Gods Run Nature
Metaphors about celestial campfires or galactic backbones were eventually replaced in most human cultures by another idea: The powerful beings in the sky were promoted to gods. They were given names and relatives, and special responsibilities for the cosmic services they were expected to perform. In fact, there was a god or goddess for every human concern.
Gods ran Nature. Nothing could happen without their direct intervention. If they were happy, there was plenty of food, and humans were happy. But if something displeased the gods – and sometimes it took very little – the consequences were awesome: droughts, wars, storms, volcanoes, earthquakes, epidemics. The gods had to be propitiated, and a vast industry of priests and oracles arose to make the gods less angry. But because the gods were capricious, you could not be sure what they would do. Nature was a mystery. It was hard to understand the world.
Little remains of the Heraion on the Aegean isle of Samos, one of the wonders of the ancient world, a great temple dedicated to Hera, who began her career as goddess of the sky. She was the patron deity of Samos, playing the same role there as Athena did in Athens. Much later she married Zeus, the chief of the Olympian gods. They honeymooned on Samos, the old stories tell us.

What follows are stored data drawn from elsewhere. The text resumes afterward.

/-- The capture of a content frame whose settings are in the pipeline (R32, R395): the active unit reports it, a standby with the ridge up
awaits the active unit's record. -/
def captureFrame (content : Nat) (s : Device) : Device :=
  let own := ownFrames s
  if inStandby s && ridgeUp s then
    let s := { s with rdg := { s.rdg with awaiting := some content, own := own } }
    match s.rdg.capRecord with
    | some r => if r.content = content && deltaTaken s r then finishCapture (some r) (retake content s) else s
    | none => s
  else
    let s := takeFrames content own false (inStandby s) s
    ridgeTell ridgeCapture (captureNums (captureRecord s content own)) s

/-- CAPTURE_RECORD_RX (R395). -/
def captureHeard (r : CaptureRecord) (s : Device) : Device := if !inStandby s then s else meetRecord r s

/-- CAP_WAIT_EXPIRY (R395): CAP_WAIT after the capture instant. -/
def captureExpired (s : Device) : Device :=
  if s.rdg.awaiting.isNone then s
  else
    let start := ((s.pipe.find? (fun d => some d.content = s.rdg.awaiting)).map (·.start)).getD s.clock
    finishCapture (s.rdg.capRecord.filter (fun r => some r.content = s.rdg.awaiting)) (s.elapseTo (start + 1000 * s.rf R.RDG_TIMING 7 0))

/-! ### Output records -/

/-- OUTPUT_RECORD_RX (R401, R273, R276): the standby takes the scales and guard decisions and leaves the excluded chains out. -/
def outputHeard (r : OutputRecord) (s : Device) : Device :=
  if !inStandby s then s
  else
    let s := { s with rdg := { s.rdg with records := (s.rdg.records ++ [r]).reverse.take 4 |>.reverse } }
    let s := s.each r.scales.zipIdx (fun s p => (s.setN (R.HDR_Zz_SCALE p.2) p.1).setB (R.HDR_Zz_STATUS p.2) 1 (p.1 < 65536))
    let s := s.modCtx r.content (fun d => { d with excluded := r.excluded, withheld := r.withheld })
    s.modCtx (frameAdd r.content 1) (fun d => { d with withheld := r.guards })

/-- The comparison at the latch instant of a content frame (R401, R402). -/
def compareOutput (d : FrameCtx) (s : Device) : Device :=
  let rec_ := s.rdg.records.find? (fun r => r.content = d.content)
  let banks := bankDigests s d (match rec_ with
    | some r => r.excluded
    | none => excludedChains s d)
  let out := outputDigest d.canvas banks
  let s := (s.set64 R.RDG_DIG_FRAME_LO R.RDG_DIG_FRAME_HI d.content).setN R.RDG_DIG_IN_LOCAL d.digest
  let s := s.setN R.RDG_DIG_OUT_LOCAL out
  if !inStandby s then s
  else match rec_ with
    | none => if ridgeUp s then diverge 5 d.content 0 0 s else s
    | some r =>
      let s := { s with rdg := { s.rdg with records := s.rdg.records.filter (fun x => x.content ≠ d.content) } }
      let s := s.setReg R.RDG_DIG_OUT_PEER r.output
      if r.output.toNat = out then
        { s.set64 R.RDG_INSTEP_FRAME_LO R.RDG_INSTEP_FRAME_HI d.content with
          rdg := { s.rdg with matched := !s.pipe.any (fun e => e.missed) } }
      else
        let mask := sumL ((banks.zip r.banks).zipIdx.map (fun p => if p.1.1 = p.1.2.toNat then 0 else 2 ^ p.2))
        diverge 0 d.content (b2n (decide (r.canvas.toNat ≠ d.canvas))) mask s

/-- What the latch instant of a content frame does for the pair (R401, R408, R409, R413, R415). -/
def pairLatch (d : Option FrameCtx) (s : Device) : Device :=
  if rdgState s = 0 then s
  else
    let s := match d with
      | some d => sendOutput d s
      | none => s
    let s := judgeWitnesses d s
    let s := match d with
      | some d => compareOutput d s
      | none => s
    let any := d.any (fun d => d.marks.any (fun p => p.2.testBit 0))
    let all := d.any (fun d => (upto 512).all (fun c => !chainOn d.rd c || (d.marks.getD 0 c).testBit 3))
    let content := (d.map (·.content)).getD 0
    let s :=
      if rdgState s ≠ 7 then s
      else if !any then { s with rdg := { s.rdg with missed := s.rdg.missed + 1 } }
      else
        let s := if s.rf R.RDG_TAKEOVER_INFO 7 4 = 0 && s.get64 R.RDG_TAKEOVER_FRAME_LO R.RDG_TAKEOVER_FRAME_HI ≠ content then
          (s.set64 R.RDG_TAKEOVER_FRAME_LO R.RDG_TAKEOVER_FRAME_HI content).setF R.RDG_TAKEOVER_INFO 7 4 (min 15 s.rdg.missed) else s
        if all then enterState 2 (s.rf R.RDG_TAKEOVER_INFO 2 0) s else s
    if pairActive s && d.isSome && s.rdg.yieldAt = some content then
      let s := { s with rdg := { s.rdg with yieldAt := none } }
      sendRidgeHeartbeat (enterState 3 5 (s.setB R.RDG_CMD 2 false))
    else s

/-! ### Checkpoints -/

/-- An item of carried state as numbers (PRESUMED, log 9). -/
def carriedNums : Carried → List Nat
  | .status f r n t => 1 :: f :: n :: b2n t :: r.map (·.toNat)
  | .corr g c m h => [2, g, trunc 16 c, m, h]
  | .placement f c p mv v => [3, f, c, p, b2n mv, b2n v]
  | .position c p f d u t tr => [4, c, p, (f.map (· + 1)).getD 0, b2n d, u, t, trunc 32 tr]
  | .ranging c n k h r => [5, c, n, k, h, b2n r]
  | .derate f t => [6, f, trunc 32 t]
  | .ageSum f e w => [7, f, e, w]
  | .demand g l => 8 :: g :: l
  | .meterK z k => [9, z, k]
  | .pulse p c r => [10, p, c, r]
  | .sacn u v => 11 :: u :: v.map (·.toNat)
  | .group g es => 12 :: g :: es.flatMap (fun e => [e.1, e.2.toNat])
  | .commit g t es => 13 :: g :: (match t with
      | some (f, l) => [1, f, l]
      | none => [0]) ++ es.flatMap (fun e => [e.1, e.2.1.toNat, e.2.2.toNat])
  | .epoch e => [14, e.toNat]
  | .updateLock b => [15, b2n b]
  | .bankExt b v => [16, b, v.toNat]

/-- The carried state as it stands. -/
def carriedNow (s : Device) : List Carried :=
  s.bat.status.map (fun p => .status p.1 p.2.record p.2.frame p.2.temp) ++
  s.hdr.groups.map (fun p => .corr p.1 p.2.corr p.2.meas (trunc 16 p.2.hmod)) ++
  s.bat.places.map (fun p => .placement p.1 p.2.chain p.2.pos p.2.moved true) ++
  s.bat.chains.flatMap (fun p => p.2.positions.zipIdx.map (fun q =>
    .position p.1 q.2 q.1.fixture q.1.dark q.1.uid (p.2.delays.getD q.2 0) q.1.trim)) ++
  s.bat.chains.map (fun p => .ranging p.1 p.2.positions.length (s.rf (R.BAT_CHn_COMP p.1) 21 0) (s.rf (R.BAT_CHn_HOP p.1) 15 0)
    (s.rb (R.BAT_CHn_STATUS p.1) 6)) ++
  s.pho.td.map (fun p => .derate p.1 p.2) ++
  s.pho.ageW.map (fun p => .ageSum (p.1 / 6) (p.1 % 6) p.2) ++
  s.hdr.demands.map (fun p => .demand p.1 p.2) ++
  (upto 64).map (fun z => .meterK z (s.rn (R.HDR_Zz_K z))) ++
  ((upto 8).filter (fun p => s.rb (R.MTR_Pp_CFG p) 3)).map (fun p => .pulse p (s.rn (R.MTR_Pp_COUNT p)) (s.rn (R.MTR_Pp_RESID p))) ++
  s.net.universes.map (fun p => .sacn p.1 (peek s (uniEntry s p.1).values 512)) ++
  s.kpr.counts.map (fun p => .group p.1 ((groupEntries s p.1).map (fun e => (e.1, e.2.2)))) ++
  s.shw.commits.filterMap (fun c => match c.origin with
    | .group g => some (.commit g c.target c.entries)
    | _ => none) ++
  [.epoch (s.reg R.KPR_EPOCH), .updateLock (s.rb R.KPR_UPDATE_LOCK 0)] ++
  (upto 16).map (fun b => .bankExt b (s.reg (R.BAT_BANKb_EXT b)))

/-- The changes of the carried state since the last delta, with the placements that have ended. -/
def carriedDelta (s : Device) (now : List Carried) : List Carried :=
  now.filter (fun c => !s.rdg.carried.contains c) ++
  s.rdg.carried.filterMap (fun c => match c with
    | .placement f ch p mv true => if (placeOf s f).isNone then some (.placement f ch p mv false) else none
    | _ => none)

/-- A sweep (R405): every item of carried state, then every dirty page of the mirrored regions (R399). -/
def sendSweep (s : Device) : Device :=
  let s := ridgeSend ridgeSweep ((carriedNow s).flatMap (fun c => let l := carriedNums c; l.length :: l)) s
  let s := s.each s.rdg.dirty fun s p =>
    let (s, r) := memRead .rdg (65536 * p.1) 65536 s
    ridgeSend ridgeMirror (65536 * p.1 :: r.data.map (·.toNat)) s
  { s.setN R.RDG_SWEEP_COUNT (s.rn R.RDG_SWEEP_COUNT + 1) with rdg := { s.rdg with dirty := [] } }

/-- The delta at a frame boundary (R405); a peer that resyncs is sent a sweep (R406). -/
def sendDelta (s : Device) : Device :=
  if !pairActive s || !ridgeUp s then s
  else
    let now := carriedNow s
    let d := carriedDelta s now
    let seq := (s.rn R.RDG_DELTA_SEQ + 1) % 2 ^ 32
    let s := ridgeSend ridgeDelta (seq :: d.flatMap (fun c => let l := carriedNums c; l.length :: l)) (s.setN R.RDG_DELTA_SEQ seq)
    let s := { s with rdg := { s.rdg with carried := now } }
    match s.rdg.peer with
    | some h => if h.state = 3 || h.state = 5 then sendSweep s else s
    | none => s

/-- Writes a table of the standby that its own agents may not write. -/
def pairStore (off : Nat) (data : List Byte) (s : Device) : Device := memStore .rdg off data s

/-- The position of a chain as the active unit carries it. -/
def carryPosition (c p : Nat) (q : Position) (delay : Nat) (s : Device) : Device :=
  let x := s.chain c
  let ps := x.positions ++ List.replicate (p + 1 - x.positions.length) { fixture := none }
  let ds := x.delays ++ List.replicate (p + 1 - x.delays.length) 0
  s.setChain c { x with positions := ps.set p q, delays := ds.set p delay }

/-- A standby takes an item of carried state (R405). -/
def carry (s : Device) : Carried → Device
  | .status f r n t =>
    let s := { s with bat := { s.bat with status := s.bat.status.put f { record := r, frame := n, temp := t } } }
    pairStore (base4k s.reg R.BAT_STAT_BASE + 32 * f) (r ++ leBytes 6 n ++ leBytes 1 1 ++ List.replicate 9 0) s
  | .corr g c m h =>
    let s := s.setGroup g { s.group g with corr := c, meas := m, hmod := sext 16 h }
    pairStore (base4k s.reg R.HDR_CORR_BASE + 8 * g) (leBytes 2 (trunc 16 c) ++ leBytes 2 m ++ leBytes 2 h ++ leBytes 2 0) s
  | .placement f c p mv v =>
    writePlace f { s with bat := { s.bat with places := if v then s.bat.places.put f { chain := c, pos := p, moved := mv } else s.bat.places.del f } }
  | .position c p f d u t tr => carryPosition c p { fixture := f, dark := d, uid := u, trim := tr } t s
  | .ranging c n k h r =>
    let x := s.chain c
    let s := s.setChain c { x with positions := x.positions.take n, delays := x.delays.take n, fullComp := k }
    let s := ((s.setN (R.BAT_CHn_COMP c) k).setN (R.BAT_CHn_HOP c) (h + 65536 * n)).setB (R.BAT_CHn_STATUS c) 6 r
    writeRanges c (writePositions c s)
  | .derate f t => { s with pho := { s.pho with td := s.pho.td.put f t } }
  | .ageSum f e w => { s with pho := { s.pho with ageW := s.pho.ageW.put (6 * f + e) w } }
  | .demand g l => { s with hdr := { s.hdr with demands := s.hdr.demands.put g l } }
  | .meterK z k => s.setN (R.HDR_Zz_K z) k
  | .pulse p c r => carryPulse p c r s
  | .sacn u v => publish u v s
  | .group g es =>
    let base := base4k s.reg R.KPR_GRP_BASE + 4096 * g
    let s := s.each es.zipIdx (fun s p => pairStore (base + 8 * p.2) (leBytes 4 p.1.1 ++ leBytes 4 p.1.2.toNat) s)
    { s with kpr := { s.kpr with counts := s.kpr.counts.setD 0 g es.length } }
  | .commit g t es =>
    let c : Commit := { origin := .group g, target := t, entries := es }
    if s.shw.commits.contains c then s else { s with shw := { s.shw with commits := s.shw.commits ++ [c] } }
  | .epoch e => s.setReg R.KPR_EPOCH e
  | .updateLock b =>
    (s.setB R.KPR_UPDATE_LOCK 0 b).raiseIf (s.rb R.KPR_UPDATE_LOCK 0 ≠ b) Ev.UPDATE_LOCK_CHANGE (b2n b)
  | .bankExt b v => { s with rdg := { s.rdg with peerExt := s.rdg.peerExt.put b v } }

/-- DELTA_RX (R405): deltas are applied in order; while a sweep is owed any later one is taken. -/
def deltaHeard (seq : Nat) (items : List Carried) (s : Device) : Device :=
  let d := wrapDiff 32 seq (s.rn R.RDG_DELTA_SEQ)
  if !inStandby s || !(d = 1 || (s.rdg.sweepDue && 0 < d)) then s
  else
    let s := (items.foldl carry s).setN R.RDG_DELTA_SEQ seq
    match s.rdg.capRecord with
    | some r => meetRecord r s
    | none => s

/-- SWEEP_RX (R399, R405, R406): the last part completes the sweep. Dirty pages on a unit in step put it in SYNCING with cause MIRROR. -/
def sweepHeard (items : List Carried) (pages : List (Nat × List Byte)) (last : Bool) (s : Device) : Device :=
  if !inStandby s then s
  else
    let s := if !pages.isEmpty && rdgState s = 4 then
        let s := s.set64 R.RDG_DIVERGE_FRAME_LO R.RDG_DIVERGE_FRAME_HI s.shw.frame
        enterState 3 4 (s.setN R.RDG_DIVERGE_INFO 4)
      else s
    let s := items.foldl carry s
    let s := s.each pages (fun s p => pairStore (65536 * p.1) p.2 s)
    if last then
      { (s.setN R.RDG_SWEEP_COUNT (s.rn R.RDG_SWEEP_COUNT + 1)).setB R.RDG_SYNC_STATUS 0 false with rdg := { s.rdg with sweepDue := false } }
    else s

/-- MIRROR_WRITE_RX (R399). -/
def mirrorHeard (off : Nat) (data : List Byte) (s : Device) : Device := if inStandby s then pairStore off data s else s

/-! ### Repair -/

/-- REPAIR_REQUEST_RX (R396): a packet of the last 50 ms, or the values of a universe, asked for as stream 0xFF (log 9). A packet that is gone
is answered empty. -/
def repairAsked (stream seq : Nat) (s : Device) : Device :=
  if !pairActive s then s
  else if stream = 0xFF then
    ridgeSend ridgeRepairData (0xFF :: seq :: (peek s (uniEntry s seq).values 512).map (·.toNat)) s
  else match s.net.kept.find? (fun k => k.1 = stream && k.2.1 = seq && s.clock ≤ k.2.2.1 + 50000000) with
    | some (_, _, _, pkt) => ridgeSend ridgeRepairData (stream :: seq :: pkt.map (·.toNat)) s
    | none => ridgeSend ridgeRepairData [stream, seq] s

/-- REPAIR_DATA_RX (R396). -/
def repairHeard (stream seq : Nat) (packet : List Byte) (univ : Nat) (values : List Byte) (s : Device) : Device :=
  if !inStandby s then s
  else if stream = 0xFF then publish univ values s
  else
    let x := s.stream stream
    let rtp : BitVec 32 := BitVec.ofNat 32 (beAt packet 4 4)
    if packet.isEmpty || x.rtp ≠ some rtp then s.count R.RDG_REPAIR_LATE 1
    else if (x.seen.find seq).isSome then s
    else streamPacket stream 4 packet (s.count R.RDG_REPAIR_OK 1)

/-! ### The health record -/

/-- The growth of a counter that a read may have cleared. -/
def grown (now before : Nat) : Nat := if now < before then now else now - before

/-- The health record (R418). -/
def healthBytes (s : Device) : List Byte :=
  let chains (k : Nat) : Nat := ((upto 512).filter (fun c => chainState s c = k)).length
  let flags := b2n (s.shw.phase = .locked) + 2 * b2n (braced s) +
    4 * b2n (s.rb R.SYS_STATUS 0) + 8 * b2n (witnessOk s) +
    16 * b2n (s.rf R.RDG_LINK 1 0 = 3) + 32 * b2n (s.rb R.RDG_STATUS 7) + 64 * b2n (rdgState s = 4) +
    128 * b2n (s.rb R.HKP_FOG_STATUS 0) + 256 * b2n (s.rb R.RDG_STATUS 9)
  let body := leBytes 2 3 ++ leBytes 1 (b2n (s.rb R.RDG_STATUS 4)) ++ leBytes 1 (rdgState s) ++ leBytes 4 s.rdg.healthSeq ++
    leBytes 8 s.shw.time ++ leBytes 6 (lastLatched s) ++ leBytes 2 flags ++ leBytes 2 (s.rf R.HKP_TJ_MAX 15 0) ++
    leBytes 2 (s.rf R.HKP_MARGIN 15 0) ++ leBytes 2 (min 65535 (grown (s.rn R.MEM_CORR_TOTAL) s.rdg.corrAt)) ++
    leBytes 2 (min 65535 (grown (s.rn R.MEM_UNCORR_TOTAL) s.rdg.uncorrAt)) ++ leBytes 2 (chains 3) ++ leBytes 2 (chains 5) ++
    leBytes 2 (min 65535 (s.rdg.diverged.filter (fun t => s.clock < t + 3600000000000)).length) ++
    leBytes 2 (min 65535 (grown (s.rn R.RDG_REPAIR_OK) s.rdg.repairAt)) ++ leBytes 4 (s.rn R.UPD_RUN_FW) ++
    leBytes 4 ((s.clock - s.sys.released.getD 0) / 1000000000) ++ List.replicate 12 0
  body ++ leBytes 4 (crc32c body)

/-- Stores a health record in 16 registers. -/
def putHealth (off : Nat → Nat) (r : List Byte) (s : Device) : Device := s.each (upto 16) (fun s j => s.setN (off j) (leAt r (4 * j) 4))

In Ancient world every tree and meadow had its dryad and maenad. Image: © Elf Princess Sketch Drawing Megan Jorgensen (Elena) |
The Greek religion explained that diffuse band of light in the night sky as the milk of Hera, squirted from her breast across the heavens, a legend that is the origin of the phrase Westerners still use – the Milky Way. Perhaps, it originally represented the important insight that the sky nurtures the Earth; if so, that meaning seems to have been forgotten millennia ago.
We are, almost all of us, descended from people who responded to the dangers of existence by inventing stories about unpredictable or disgruntled deities. For a long time the humans instinct to understand was thwarted by facile religious explanations, as in ancient Greece in the time of Homer, where there were gods of the sky and the Earth, the thunderstorm, the oceans and the underworld, fire and time and love and war; where every tree and meadow had its dryad and maenad.
The early Greeks had believed that the first being was Chaos, corresponding to the phrase in Genesis in the same context, “without form”. Chaos created and then mated with a goddess called Night, and their offspring eventually produced all the gods and men. A universe created from Chaos was in perfect keeping with the Greek belief in an unpredictable Nature run by capricious gods.